Wagon Train to California

MISS AMERICA KELSEY
Heroic Lass of 1844
from California's Sesquicentennial Wagon Train To Port of Stockton 1999




She was pretty, she was pert, and she was barely twelve years old in 1844 when a life already chock full of adventure turned tragedy and made her an unexpected heroine. Her name was America Kelsey.

Born on the frontier, she had never been to school, never learned to read and write. But she was bright, and if she was not "school smart," she surely was wise to the ways of living and surviving on the frontier.
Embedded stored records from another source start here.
/-! ### The statement -/

/-- Settles O39: the lanes are the bytes read, and `MEM` and both beats take the same list of bytes. -/
theorem stagingLanesAreLittleEndian : Obligations.StagingLanesAreLittleEndian := by
  refine ⟨fun dst src w d hw hr => ?_, fun s dst src size h1 hsrc hdst hapart => ?_⟩
  · refine ⟨fun k hk => ?_, fun a ha => ?_, d.mem.readBytes (src + d.off) w, by simp, fun k y hy => ?_, ?_⟩
    · obtain ⟨hlane, hmem⟩ := datapathTick_lanes (dst := dst) (src := src) hw hr hk
      exact ⟨hlane, hmem.trans hlane.symm⟩
    · rw [datapathTick_move hw hr]
      exact Memory.read_writeBytes_outside _ (by simpa using ha)
    · obtain ⟨hk, rfl⟩ := Memory.getElem?_readBytes_eq_some.1 hy
      exact (datapathTick_lanes hw hr hk).1.symm
    · rw [datapathTick_move hw hr]
      rfl
  · have hmoves : Succeeds s (.copy dst src size) _ dst :=
      .inr ⟨by omega, ⟨hsrc, hdst⟩, by omega, rfl, rfl⟩
    exact ⟨_, _, exec_of_succeeds hmoves, rfl, fun b hb k y hy => copyMove_beat_byte hapart hb hy⟩

end Sys2Proof.Machine
end

section
/-! PROOFS. What one step does with a command word and with the host's own accesses to `MEM` (20_memory.md R42 to R44,
70_reset_and_hazards.md R154). -/

namespace Sys2Proof.Machine

/-! ### Command words -/

/-- A word that decodes is executed by its meaning (30_encoding.md R54). -/
theorem takeCommand_of_decode {s : State} {w : Nat} {i : Instr} (h : decode s.cfg.xlen w = .ok i) :
    takeCommand w s = exec i s := by
  simp only [takeCommand, h]

/-- Settles O8: a step takes the event in front of the queue, and `withFetchWord` puts its word there. -/
theorem stepRunsTheDecodedCommand : Obligations.StepRunsTheDecodedCommand := by
  refine ⟨fun s w rest i hc hi hd => ?_, fun s nbits w i hc hd => ?_, fun s => step_idle, fun s => step_refused⟩
  · exact (step_of_inputs hc hi).trans (takeCommand_of_decode hd)
  · have hi : (s.withFetchWord nbits w).inputs = .command (w % 2 ^ nbits) :: s.inputs := rfl
    exact (step_of_inputs (s := s.withFetchWord nbits w) hc hi).trans (takeCommand_of_decode hd)

/-! ### The host's accesses between commands -/

theorem takeHostWrite_inside {s : State} {a : Nat} (v : Byte) (h : a < s.cfg.memBytes) :
    takeHostWrite a v s = .next (s.setMem (s.mem.write a v)) := if_pos h

theorem takeHostRead_inside {s : State} {a : Nat} (h : a < s.cfg.memBytes) :
    takeHostRead a s = .next (s.recordHostRead a (s.mem.read a)) := if_pos h

theorem takeHostWrite_outside {s : State} {a : Nat} (v : Byte) (h : s.cfg.memBytes ≤ a) :
    takeHostWrite a v s = .fault (.hostAccessOutsideMem a) := if_neg (Nat.not_lt.2 h)

theorem takeHostRead_outside {s : State} {a : Nat} (h : s.cfg.memBytes ≤ a) :
    takeHostRead a s = .fault (.hostAccessOutsideMem a) := if_neg (Nat.not_lt.2 h)

/-! ### The host's accesses during a `COPY` -/

theorem takeRacedCopy_of_moves {s : State} {w dst src size : Nat} (hd : decode s.cfg.xlen w = .ok (.copy dst src size))
    (hm : copyMoves s.cfg dst src size = true) (seen ends reads : List Host.Cell) :
    takeRacedCopy w seen ends reads s = .next (s.raced dst src size seen ends reads) := by
  simp only [takeRacedCopy, hd, if_pos hm]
America was born in St. Clair County, Missouri in 1832, the tenth and youngest child of frontiersman David Kelsey and his wife, Susan Cazzort. David Kelsey was born in Kentucky in 1793. He was a veteran of the War of 1812, who had served with the famous Kentucky Rifles.

In the winter of 1840-41, the call of California was heard up and down the Missouri frontier. The published letters of California immigrant Dr. John Marsh coupled with hard times, ignited a flare of enthusiasm that led perhaps 500 people to declare they were ready to pull up stakes and head west as soon as the grass greened up in the spring of 1841. When the time came to rendezvous for the trek, only about eighty drifted into camp, including the four oldest sons of David Kelsey, Americas brothers. They joined with a Jesuit missionary group led by Fr. Pierre DeSmett and guided by renown Mountain Man Thomas "Broken Hand" Fitzpatrick.


This first attempt at wagon travel to California succeeded only as far as Utah. After DeSmett and Fitzpatrick left them to continue north, the California group suffered from lack of supplies and sufficient knowledge to blaze a new trail. The party split About half - mostly families - elected to pick up the more certain trail to the Oregon Territory. The remainder, today known as the Bidwell-Bartleson Party, abandoned their wagons and continued to California.

Sam Kelsey with his wife and five children and brother Isaac (also called Zediddiah)with his new bride headed for Oregon. Brothers Andrew and Ben stayed the course for California. Ben's wife Nancy and tiny daughter Martha Ann became historic figures by becoming the first white woman and child to migrate to California over the Sierras. Dauntless Nancy, carrying her child, stumbled out of the mountains into the Great Valley barefoot and faint from hunger to become a lasting heroine.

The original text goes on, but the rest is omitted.